■ **What you need to do**:
Below are the lines to check; count those holding the string "enterTrip" and give only the number.

[Collected data]
-- ==== Sys2Proof/Machine/AtmosphereOps.lean ====
section
/-! DEFINITION. The Atmosphere Unit and the feed interlock: sensors (R129, R130), states and outputs (R132 to R137,
R141, R142), supply (R139, R140) and the feed permit (R145). -/

namespace Sys2Proof.Machine

open Sys2Proof

/-! ## The feed permit -/

/-- The FEEDING record. -/
def feedingRecord (s : State) : Option PackRecord := s.store.records.find? (fun r => decide (r.state = .feeding))

/-- The oldest HELD record. -/
def oldestHeld (s : State) : Option PackRecord := s.store.records.find? (fun r => decide (r.state = .held))

/-- The atmosphere allows feeding: INERT or WATCH (R145). -/
def atmosphereFeeds (s : State) : Bool := decide (s.atm.state = .inert ∨ s.atm.state = .watch)

/-- The feed note is replaced. -/
def feedNote (id : PackId) (o : FeedOutcome) (s : State) : State :=
  s.withAtm { s.atm with feedNote := some { packId := id, outcome := o } }

/-- An asserted feed permit drops; with a record FEEDING the note tells the condition that failed (R145). -/
def dropFeed (c : PermitLoss) (s : State) : State :=
  if s.atm.feedPermit then
    let s1 := s.withAtm { s.atm with feedPermit := false }
    match feedingRecord s with
    | some r => feedNote r.id (.permitLost c) s1
    | none => s1
  else s

/-! ## Sensors (R129, R130) -/

/-- Whether a reading is a value from 0 to 2500. -/
def o2Healthy (reading : Option Nat) : Bool := reading.any (fun r => decide (r ≤ 2500))

/-- The effective O2 of two readings, or sensor loss. -/
def effectiveO2 (a b : Option Nat) : Option Nat :=
  match o2Healthy a, o2Healthy b with
  | true, true => some (max (a.getD 0) (b.getD 0))
  | true, false => a
  | false, true => b
  | false, false => none

/-- The sensors are judged from the current sample set at a CHAMBER, and the effective O2 handed to the Tally Unit. The last
reading of a sensor is its newest that carried a value (DESIGN CHOICE, log entry 52). -/
def judgeSensors (s : State) : State :=
  if s.cfg.role = .chamber then
    let a := s.bank.current.bind (fun x => x.o2A)
    let b := s.bank.current.bind (fun x => x.o2B)
    tallyPeak (s.withAtm { s.atm with
      healthyA := o2Healthy a
      healthyB := o2Healthy b
      readingA := if a.isSome then a else s.atm.readingA
      readingB := if b.isSome then b else s.atm.readingB
      effective := effectiveO2 a b })
  else s

/-! ## States -/

/-- The unit in a state, its valve outputs following (R141). -/
def Atmosphere.enter (st : AtmState) (a : Atmosphere) : Atmosphere :=
  { a with
    state := st
    purgeValve := decide (st = .purging)
    makeUpValve := decide (st = .purging ∨ st = .inert ∨ st = .watch)
    boost := decide (st = .watch) }

/-- The atmosphere note is replaced and ATMOSPHERE CHANGE raised (R142). -/
def noteAtm (c : AtmNoteCause) (s : State) : State :=
  raise .atmosphereChange (s.withAtm { s.atm with note := some { state := s.atm.state, cause := c } })

/-- A change of atmosphere state: the outputs follow, and the new state is handed to the Pack Store, the feed interlock
and the Tally Unit (R141, R142, R145, R179, R181). -/
def changeAtm (st : AtmState) (c : AtmNoteCause) (s : State) : State :=
  let s1 := refreshStore (s.withAtm (s.atm.enter st))
  let s2 := if st = .inert ∨ st = .watch then s1 else dropFeed .atmosphere s1
  let s3 := if st = .watch then tallyWatch s2 else if st = .trip then closeLot .atmosphere s2 else s2
  noteAtm c s3

/-- The purge timer stops. -/
def stopPurgeTimer (s : State) : State := s.withAtm { s.atm with purgeTimer := none }

/-- Entry into TRIP (R135). -/
def enterTrip (c : TripCause) (s : State) : State :=
  changeAtm .trip (.trip c) (stopPurgeTimer (s.withAtm { s.atm with tripCause := c }))

/-- Entry into PURGING from OPEN or TRIP (R132). -/
def enterPurging (s : State) : State :=
  changeAtm .purging .purgeRequested (s.withAtm { s.atm with
    attempts := 1
    purgeTimer := some s.cfg.purgeMax
    tripCause := .none })

/-- Entry into OPEN when the door has opened (R137). -/
def enterOpen (s : State) : State :=
  let c : AtmNoteCause := if s.atm.state = .trip then .doorOpened else .doorBreach
  changeAtm .opened c (s.withAtm { s.atm with attempts := 0, purgeTimer := none })

/-- Both supplies report low. -/
def bothSuppliesLow (s : State) : Bool := channelOut s 14 && channelOut s 15

/-- The trip condition of INERT and WATCH: the first cause that holds (R135). -/
def tripCondition (s : State) : Option TripCause :=
  if channelOut s 12 then some .o2High
  else if !s.atm.healthyA && !s.atm.healthyB then some .sensorLoss
  else if bothSuppliesLow s then some .supplyLost
  else none

/-- The watch condition: the first cause that holds (R134). -/
def watchCondition (s : State) : Option AtmNoteCause :=
  if channelOut s 11 then some .o2Watch
  else if s.atm.healthyA != s.atm.healthyB then some .sensor
  else if channelOut s 13 then some .disagree
  else none

/-- The tests of INERT and WATCH: R135, and if the chamber has not tripped, R134. -/
def testInert (s : State) : State :=
  if s.atm.state = .inert ∨ s.atm.state = .watch then
    match tripCondition s with
    | some c => enterTrip c s
    | none =>
      match watchCondition s with
      | some c => if s.atm.state = .inert then changeAtm .watch c s else s
      | none => if s.atm.state = .watch then changeAtm .inert .cleared s else s
  else s

/-- The tests of PURGING: SUPPLY LOST under R135, else completion under R136. The tests R136 makes on the new INERT
state are those of `testInert`, which follows in the same handling. -/
def testPurging (s : State) : State :=
  if s.atm.state = .purging then
    if bothSuppliesLow s then enterTrip .supplyLost s
    else if channelOut s 10 && (s.atm.healthyA || s.atm.healthyB) then
      changeAtm .inert .purgeDone (stopPurgeTimer s)
    else s
  else s

/-- The supply state changes: the supply select follows, the note is replaced by the cause alone (log
entry 57), SUPPLY CHANGE raised (R139). -/
def changeSupply (x : Supply) (n : SupplyNote) (s : State) : State :=
  raise .supplyChange (s.withAtm { s.atm with supply := x, supplySelect := x, supplyNote := some n })

/-- The supply state and the both-low latch at a handover (R139, R140). -/
def takeSupply (s : State) : State :=
  let p := channelOut s 14
  let r := channelOut s 15
  if p && r then
    if s.atm.bothLow then s
    else raise .supplyChange (s.withAtm { s.atm with bothLow := true, supplyNote := some .bothLow })
  else
    let s1 := s.withAtm { s.atm with bothLow := false }
    if s.atm.supply = .primary ∧ p = true then changeSupply .reserve .toReserve s1
    else if s.atm.supply = .reserve ∧ p = false ∧ (s.cfg.revert = true ∨ r = true) then
      changeSupply .primary .toPrimary s1
    else s1

/-- The Atmosphere Unit at a handover of the filter change at a CHAMBER: door, supply, PURGING, INERT and WATCH, in
this order (R138). -/
def atmosphereHandover (s : State) : State :=
  if s.cfg.role = .chamber then
    if channelOut s 7 then testInert (testPurging (takeSupply s))
    else takeSupply (if s.atm.state = .opened then s else enterOpen s)
  else s

end Sys2Proof.Machine
end

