def divertOf : Nat → Option DivertSource
  | 0 => some .alwaysFalse | 1 => some .alwaysTrue | 2 => some .digital1 | 3 => some .digital2 | 4 => some .digital3
  | 5 => some .digital4 | 6 => some .destinationSilent | 7 => some .destinationRefusing | _ => none

/-- A destination: 0 is none. -/
def destinationIn (v : Nat) : Option Nat := if v = 0 then none else some v

/-- Sixteen set or clear values from two bytes, the first in the most significant bit (R185). -/
def sixteenOf (v : Nat) : Sixteen Bool := Vector.ofFn (fun k : Fin 16 => natBit v (15 - k.val))

/-- The knots of a curve. -/
def knotsOf (b : List Byte) (place : Nat) : List (Nat × Nat) :=
  (List.range 9).map (fun j => (field b (place + 1 + 4 * j) 2, field b (place + 3 + 4 * j) 2))

/-- Curve `k` of the block. -/
def readCurve (b : List Byte) (k : Nat) : Curve :=
  let p := curvePlace k
  { inUse := decide (field b p 1 = 1), knots := knotsOf b p, cellMin := field b (p + 37) 2,
    cellMax := field b (p + 39) 2, endVoltage := field b (p + 41) 2 }

/-- The filter settings of channel `n` of the block. -/
def readChannel (b : List Byte) (n : Nat) : ChannelSettings :=
  let p := filterPlace n
  { invert := natBit (field b p 1) 0, enabled := natBit (field b p 1) 1, countA := field b (p + 1) 2,
    countB := field b (p + 3) 2 }

/-- The unique IDs in the first places of the allow list. -/
def readAllowList (b : List Byte) : List UniqueId :=
  (List.range (field b 5 1)).map (fun j => BitVec.ofNat 64 (field b (6 + 8 * j) 8))

/-- The settings that a block holds; a byte that names no member of a range stands for the first member here, and
`rangeTests` refuses it. -/
def readSettings (b : List Byte) : Settings :=
  { station := field b 0 1
    role := (roleOf (field b 1 1)).getD .bay
    zone := field b 2 1
    periodCode := field b 3 1
    admissionMode := (modeOf (field b 4 1)).getD .opened
    allowList := readAllowList b
    defaultDestination := destinationIn (field b 246 1)
    alternateDestination := destinationIn (field b 247 1)
    quarantineDestination := destinationIn (field b 248 1)
    curves := Vector.ofFn (fun k : Fin 4 => readCurve b k.val)
    iBay := field b 421 2
    stepCurrent := field b 423 2
    rampInterval := field b 425 1
    settleCount := field b 426 1
    settleTimeout := field b 427 2
    restTime := field b 429 2
    releaseLimit := field b 431 4
    releaseCellVoltage := field b 435 2
    zeroThreshold := field b 437 2
    maxPackEnergy := field b 439 4
    energyLimit := field b 443 4
    derateTemp := signedField b 447 2
    stopTemp := signedField b 449 2
    o2Good := field b 451 2
    o2Watch := field b 453 2
    o2Trip := field b 455 2
    disagreeLimit := field b 457 2
    purgeMax := field b 459 2
    grantHold := field b 461 1
    releaseDelay := field b 462 1
    suppressionOwned := decide (field b 463 1 = 1)
    revert := decide (field b 464 1 = 1)
    detectorKinds := Vector.ofFn (fun k : Fin 4 => (configKindOf (field b (465 + k.val) 1)).getD .absent)
    thresholds := Vector.ofFn (fun k : Fin 4 => field b (469 + 2 * k.val) 2)
    channels := Vector.ofFn (fun k : Fin 16 => readChannel b (k.val + 1))
    divertSource := (divertOf (field b 557 1)).getD .alwaysFalse
    kindMasks := sixteenOf (field b 558 2)
    channelMasks := sixteenOf (field b 560 2) }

■ **Worked solution**:
3